Thank you for responding to my question.

> On May 21, 2019, at 1:11 PM, Bjorn Helgaas <[email protected]> wrote:
>
> External Email
>
> ----------------------------------------------------------------------
> [fix linux-pci, remove ethan.zhao (bounces)]
>
> From: Bjorn Helgaas <[email protected]>
> Date: Tue, May 21, 2019 at 3:02 PM
> To: Himanshu Madhani
> Cc: [email protected], Andrew Vasquez, Girish Basrur, Giridhar
> Malavali, Myron Stowe, <[email protected]>, Linux Kernel Mailing
> List, Quinn Tran
>
>> [+cc Myron, Quinn, linux-pci, linux-kernel]
>>
>> From: Himanshu Madhani <[email protected]>
>> Date: Fri, May 17, 2019 at 5:21 PM
>> To: [email protected], [email protected]
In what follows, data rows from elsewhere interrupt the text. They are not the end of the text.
-- ==== Sys2Proof/Machine/Ops.lean ====
section
/-!
DEFINITION. The named operations over the block, the bus and the outputs. What the block has in place of an
exception's entry and return stands here as shared operations: the CPU stall at Start (R242, R408) and the
resume at a slice boundary and at completion (R319, R320, R409). Operations of one channel set answer the
set and the primitive calls they make, in order (R26, R369).
-/
namespace Sys2Proof.Machine

/-! ## The share table (R60, R237, R313, R314) -/

/-- The bank's entry replaced. -/
def shareSet (share : List (Nat × ShareEntry)) (b : Nat) (e : ShareEntry) : List (Nat × ShareEntry) :=
  storeSet ShareEntry.reset share b e

/-- `share[b].valid <- false`, the owner kept. -/
def shareClose (share : List (Nat × ShareEntry)) (b : Nat) : List (Nat × ShareEntry) :=
  shareSet share b { shareAt share b with valid := false }

/-- The invalidation at a Start of channel `n` (R237): every valid entry of a lower-priority owner. -/
def shareInvalidate (n : ChanId) (share : List (Nat × ShareEntry)) : List (Nat × ShareEntry) :=
  share.map fun p => (p.1, if p.2.valid && p.2.owner.below n then { p.2 with valid := false } else p.2)

/-- `UpdateShare(c, n, s, d)` (R313). -/
def updateShare (cfg : Config) (c : CoreId) (n : ChanId) (s d : Word) (srcInc dstInc : Inc)
    (share : List (Nat × ShareEntry)) : List (Nat × ShareEntry) :=
  if srcInc = .up ∧ dstInc = .up then
    shareSet (shareSet share (bankAt cfg c s) ⟨true, n⟩) (bankAt cfg c d) ⟨true, n⟩
  else
    shareClose (shareClose share (bankAt cfg c s)) (bankAt cfg c d)

/-! ## Start (R233 to R244) -/

/-- The channel's own part of a Start before its marker: length, slice cap, destination reload and FIFO
pattern (R234, R235, R236, R238). -/
def beginTransfer (cfg : Config) (c : CoreId) (n : ChanId) (ch : Channel) : Channel :=
  let remaining := if ch.inProgress then ch.remainingCount else effLen cfg c n ch.controlWord
  let dst := if !ch.inProgress && dstCtl ch.controlWord == 3 then ch.dstAddr else ch.curDstAddr
  { ch with
    remainingCount := remaining
    iterationCount := sliceCap ch.startMode remaining
    curDstAddr := dst
    isGpuFifoTransfer := gxFifoPattern cfg c ch.curSrcAddr dst ch.dstInc }

/-- The CPU stall of channel `n` (R242). -/
def stallCpu (n : ChanId) (S : ChannelSet) : ChannelSet := { S with stallBits := S.stallBits ||| chanMask n }

/-- The CPU resume of channel `n`: only this channel's bit (R319, R409). -/
def resumeCpu (n : ChanId) (S : ChannelSet) : ChannelSet := { S with stallBits := S.stallBits &&& ~~~(chanMask n) }

/-- The lower-priority marker reset (R240). -/
def interruptLower (n : ChanId) (chans : PerChan Channel) : PerChan Channel :=
  chans.mapIdx fun m ch => if m.below n && decide (ch.running ≠ .idle) then { ch with running := .interrupted } else ch

/-- Preemption of an executing slice of lower priority (R241). -/
def preempt (n : ChanId) (S : ChannelSet) : ChannelSet :=
  match S.executing with
  | some m => if m.below n then S.setChan m { S.chan m with extStall := true } else S
  | none => S

/-- A Start of a channel that is already Running (R244). -/
def startRunning (cfg : Config) (n : ChanId) (S : ChannelSet) : ChannelSet :=
  if (S.chan n).startMode ∈ cfg.queueModes then S.setChan n { S.chan n with queued := true } else S

/-- A Start of a channel that is not Running, in the order of R233. -/
def startIdle (cfg : Config) (c : CoreId) (n : ChanId) (S : ChannelSet) : ChannelSet :=
  let S1 := stallCpu n (S.setChan n (beginTransfer cfg c n (S.chan n)))
  let S2 := preempt n { S1 with chans := interruptLower n S1.chans }
  let S3 := { S2 with share := shareInvalidate n S2.share }
  S3.setChan n { S3.chan n with running := initialMarker cfg c S3.share (S3.chan n), inProgress := true }

/-- `Start(c, n)` (R233) and the calls it makes. -/
def startSet (cfg : Config) (c : CoreId) (n : ChanId) (S : ChannelSet) : ChannelSet × List Event :=
  if (S.chan n).running ≠ .idle then (startRunning cfg n S, [])
  else (startIdle cfg c n S, [.stall c (chanMask n)])

/-! ## The end of a slice (R317 to R321) -/

/-- `SliceBoundary(c, n)` (R319). -/
def sliceBoundary (c : CoreId) (n : ChanId) (S : ChannelSet) : ChannelSet × List Event :=
  (resumeCpu n (S.setChan n { S.chan n with running := .idle }),
    .resume c (chanMask n) :: (if (S.chan n).startMode = .gxFifo then [.notifyFifo c] else []))

/-- The control word a completion leaves: enable cleared unless repeat (R320). -/
def completedWord (cw : Word) : Word := if repeatBit cw then cw else clearEnable cw

/-- A completion makes the queued restart: one is requested, the control word `cw` it leaves is still enabled
(R321), and the start mode is implemented, since a channel of an unimplemented mode never Starts (R159,
notes/assumptions/29.md). -/
def restarts (cfg : Config) (cw : Word) (ch : Channel) : Bool :=
  ch.queued && enableBit cw && !decide (ch.startMode ∈ cfg.unimplementedModes)

/-- `Complete(c, n)` (R320) and the queued restart (R321). -/
def complete (cfg : Config) (c : CoreId) (n : ChanId) (S : ChannelSet) : ChannelSet × List Event :=
  let ch := S.chan n
  let cw := completedWord ch.controlWord
  let S1 := resumeCpu n
    (S.setChan n { ch with controlWord := cw, inProgress := false, running := .idle, queued := false })
  let calls : List Event := (if irqEnBit cw then [.raiseIrq c n] else []) ++ [.resume c (chanMask n)]
  if restarts cfg cw ch then
    let r := startSet cfg c n S1
    (r.1, calls ++ r.2)
  else
    (S1, calls)

/-! ## WriteCnt (R204 to R212) -/

/-- What the 0-to-1 enable latches (R205 to R207). -/
def latchEnable (cfg : Config) (c : CoreId) (val : Word) (ch : Channel) : Channel :=
  { ch with
    controlWord := val
    curSrcAddr := ch.srcAddr
    curDstAddr := ch.dstAddr
    dstInc := dstIncOf val
    srcInc := srcIncOf val
    startMode := decodeStart (cfg.variant.get c) val }

/-- The warning of an unimplemented start mode (R210, R401). -/
def unimplementedLog (c : CoreId) (n : ChanId) (ch : Channel) : Event :=
  .log ⟨.warn, .unimplStart, c, n, ch.startMode, ch.srcAddr, ch.dstAddr⟩

/-- `WriteCnt(c, n, val)` (R204) and the calls it makes. -/
def writeCnt (cfg : Config) (c : CoreId) (n : ChanId) (val : Word) (S : ChannelSet) : ChannelSet × List Event :=
  let old := S.chan n
  if !enableBit old.controlWord && enableBit val then
    let ch := latchEnable cfg c val old
    let S1 := S.setChan n ch
    if ch.startMode ∈ cfg.unimplementedModes then (S1, [unimplementedLog c n ch])
    else if ch.startMode = .immediate then startSet cfg c n S1
    else if ch.startMode = .gxFifo then (S1, [.notifyFifo c])
    else (S1, [])
  else
    (S.setChan n { old with controlWord := val }, [])

/-! ## Trigger (R230 to R232) -/

/-- One channel's part of a Trigger (R231): Start it if it is enabled and armed on the event. -/
def triggerChan (cfg : Config) (c : CoreId) (ev : StartEvent) (r : ChannelSet × List Event) (n : ChanId) :
    ChannelSet × List Event :=
  if enableBit (r.1.chan n).controlWord && decide ((r.1.chan n).startMode = ev) then
    let r' := startSet cfg c n r.1
    (r'.1, r.2 ++ r'.2)
  else r

/-- `Trigger(c, ev)` (R230, R232). -/
def triggerSet (cfg : Config) (c : CoreId) (ev : StartEvent) (S : ChannelSet) : ChannelSet × List Event :=
  if ev = .immediate ∨ ev ∈ cfg.unimplementedModes then (S, [])
  else allChans.foldl (triggerChan cfg c ev) (S, [])

/-! ## The whole state -/

def State.set (s : State) (c : CoreId) : ChannelSet := s.sets.get c

def State.chan (s : State) (c : CoreId) (n : ChanId) : Channel := (s.set c).chan n

/-- An operation of core `c`'s set, with the calls it makes recorded in order (R26). -/
def State.onSet (s : State) (c : CoreId) (f : ChannelSet → ChannelSet × List Event) : State :=
  { s with sets := s.sets.set c (f (s.set c)).1, events := s.events ++ (f (s.set c)).2 }

/-- An operation of core `c`'s set that makes no call. -/
def State.onSetQuiet (s : State) (c : CoreId) (f : ChannelSet → ChannelSet) : State :=
  s.onSet c fun S => (f S, [])

/-- The refusal mark, set for the rest of the run (R172). -/
def State.refuse (s : State) : State := { s with refusedCommand := true }

/-- `Trigger(c, ev)` on the whole state. -/
def State.trigger (s : State) (c : CoreId) (ev : StartEvent) : State :=
  s.onSet c (triggerSet s.cfg c ev)

/-- The start events a unit's write caused, in list order (R312). -/
def State.triggers (s : State) : List (CoreId × StartEvent) → State
  | [] => s
  | (c, ev) :: r => (s.trigger c ev).triggers r

/-! ## The bus (R26, R100, R103 to R109) -/

/-- The byte of a bus address; a byte that is not listed reads 0 (notes/assumptions/5.md). -/
def readByte (m : List Host.Cell) (a : Word) : Byte := storeGet 0 m a.toNat

/-- The memory with one byte written. -/
def writeByte (m : List Host.Cell) (a : Word) (b : Byte) : List Host.Cell := storeSet 0 m a.toNat b

/-- The canonical form of a bus memory: that of `storeWf`, at addresses of the 32-bit bus space (R100). -/
def Memory.wf (m : List Host.Cell) : Bool := storeWf 0 m && m.all fun p => decide (p.1 < 2 ^ 32)

/-- A unit's value in memory, low byte first (notes/assumptions/5.md). -/
def readUnit (m : List Host.Cell) (a : Word) (w : UnitWidth) : Word :=
  match w with
  | .w16 => (readByte m (a + 1) ++ readByte m a).setWidth 32
  | .w32 => readByte m (a + 3) ++ readByte m (a + 2) ++ readByte m (a + 1) ++ readByte m a

/-- The memory with a unit's value written, low byte first. -/
def writeUnit (m : List Host.Cell) (a : Word) (w : UnitWidth) (v : Word) : List Host.Cell :=
  let low := writeByte (writeByte m a (bitField 0 8 v)) (a + 1) (bitField 8 8 v)
  match w with
  | .w16 => low
  | .w32 => writeByte (writeByte low (a + 2) (bitField 16 8 v)) (a + 3) (bitField 24 8 v)

/-- Bytes a misaligned write left, at any addresses of the bus space (I9). -/
def writeCells (m : List Host.Cell) : List (Nat × Byte) → List Host.Cell
  | [] => m
  | (k, b) :: r => writeCells (writeByte m (BitVec.ofNat 32 k) b) r

/-- What the bus answers the unit at hand; an empty list answers with the memory and no event
(notes/assumptions/6.md). -/
def State.nextReply (s : State) : BusReply := s.busReplies.headD ⟨none, []⟩

/-- The value `MemRead(c, a, bytes(w))` returns: the collaborator's where it gives one; any value where the
access is misaligned (I9) or reads the register window (notes/assumptions/8.md); else the memory's. -/
def State.readValue (s : State) (c : CoreId) (a : Word) (w : UnitWidth) : Word :=
  match s.nextReply.readData with
  | some d => truncUnit w d
  | none =>
    if unitAligned a w && (windowSlot s.cfg a).isNone then readUnit (s.mem.get c) a w
    else truncUnit w (Config.openRead s.freeIx)

/-- The state after `MemRead`: the call is recorded, nothing else of the block changes (R109). -/
def State.afterRead (s : State) (c : CoreId) (a : Word) (w : UnitWidth) : State :=
  { s with events := s.events ++ [.memRead c a w (s.readValue c a w)], freeIx := s.freeIx + 1 }

/-- The register writes the bus makes of a misaligned write that overlaps the window (I9, R456). -/
def openRegWrites (cfg : Config) (c : CoreId) (a : Word) (w : UnitWidth) (o : OpenWrite) : List Input :=
  if (windowSlot cfg a).isSome || (windowSlot cfg (a + BitVec.ofNat 32 (w.bytes - 1))).isSome then
    o.regWrites.map fun p => .busWrite c p.1 p.2.1 p.2.2
  else []

/-- The bus's side of `MemWrite(c, a, bytes(w), v)`: the bytes of core `c`'s memory; or, in the register
window, a register write delivered after the step (R456); or any bytes, where the access is misaligned
(I9). -/
def State.busStore (s : State) (c : CoreId) (a : Word) (w : UnitWidth) (v : Word) : State :=
  if unitAligned a w then
    if (windowSlot s.cfg a).isSome then
      { s with delivered := s.delivered ++ [.busWrite c a (laneEnables a w) (laneData a w v)] }
    else
      { s with mem := s.mem.set c (writeUnit (s.mem.get c) a w v) }
  else
    { s with
      mem := s.mem.set c (writeCells (s.mem.get c) (Config.openWrite s.freeIx).cells)
      delivered := s.delivered ++ openRegWrites s.cfg c a w (Config.openWrite s.freeIx) }

/-- The state after `MemWrite`: the call is recorded, the bus has stored the value, and its reply is
used up. The start events it returns are those of `nextReply`. -/
def State.afterWrite (s : State) (c : CoreId) (a : Word) (w : UnitWidth) (v : Word) : State :=
  let s1 := s.busStore c a w v
  { s1 with
    events := s1.events ++ [.memWrite c a w v]
    busReplies := s1.busReplies.tail
    freeIx := s1.freeIx + 1 }

/-! ## The environment's directives (R174) -/

def State.setTs (s : State) (c : CoreId) (v : Time) : State := { s with ts := s.ts.set c v }

def State.setTarget (s : State) (c : CoreId) (v : Time) : State := { s with target := s.target.set c v }

/-- `.mem`: a collaborator writes bus memory (R57, R370). -/
def State.setMem (s : State) (c : CoreId) (a : Word) (w : UnitWidth) (v : Word) : State :=
  { s with mem := s.mem.set c (writeUnit (s.mem.get c) a w v) }

end Sys2Proof.Machine
end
>> Cc: Andrew Vasquez, Girish Basrur, Giridhar Malavali
>>
>>> Hi Ethan,
>>>
>>> Our OEM partners reported to us that VPD access with latest distros were returning I/O error for them. They indicated this to be issue only with newer kernels.
>>>
>>> One of the distro vendor pointed out patch posted by you to be reason for IO error trying to VPD. The patch looks like blocks access to VPD by blacklisting ISP.
>>>
>>> https://git.kernel.org/pub/scm/linux/kernel/git/torvalds/linux.git/commit/?id=0d5370d1d85251e5893ab7c90a429464de2e140b
>>>
>>> I setup PCIe analyzer to reproduce this in our lab to root cause it and discovered that after reverting the patch. I am able to get VPD data okay with upstream 5.1.0 and I used RHEL8.
>>>
>>> I also used "lspci" and "cat" to dump out VPD data and do not see any issue.
>>>
>>> # lspci -vvv -s 03:00.0
>>> 03:00.0 Fibre Channel: QLogic Corp. ISP2722-based 16/32Gb Fibre Channel to PCIe Adapter (rev 01)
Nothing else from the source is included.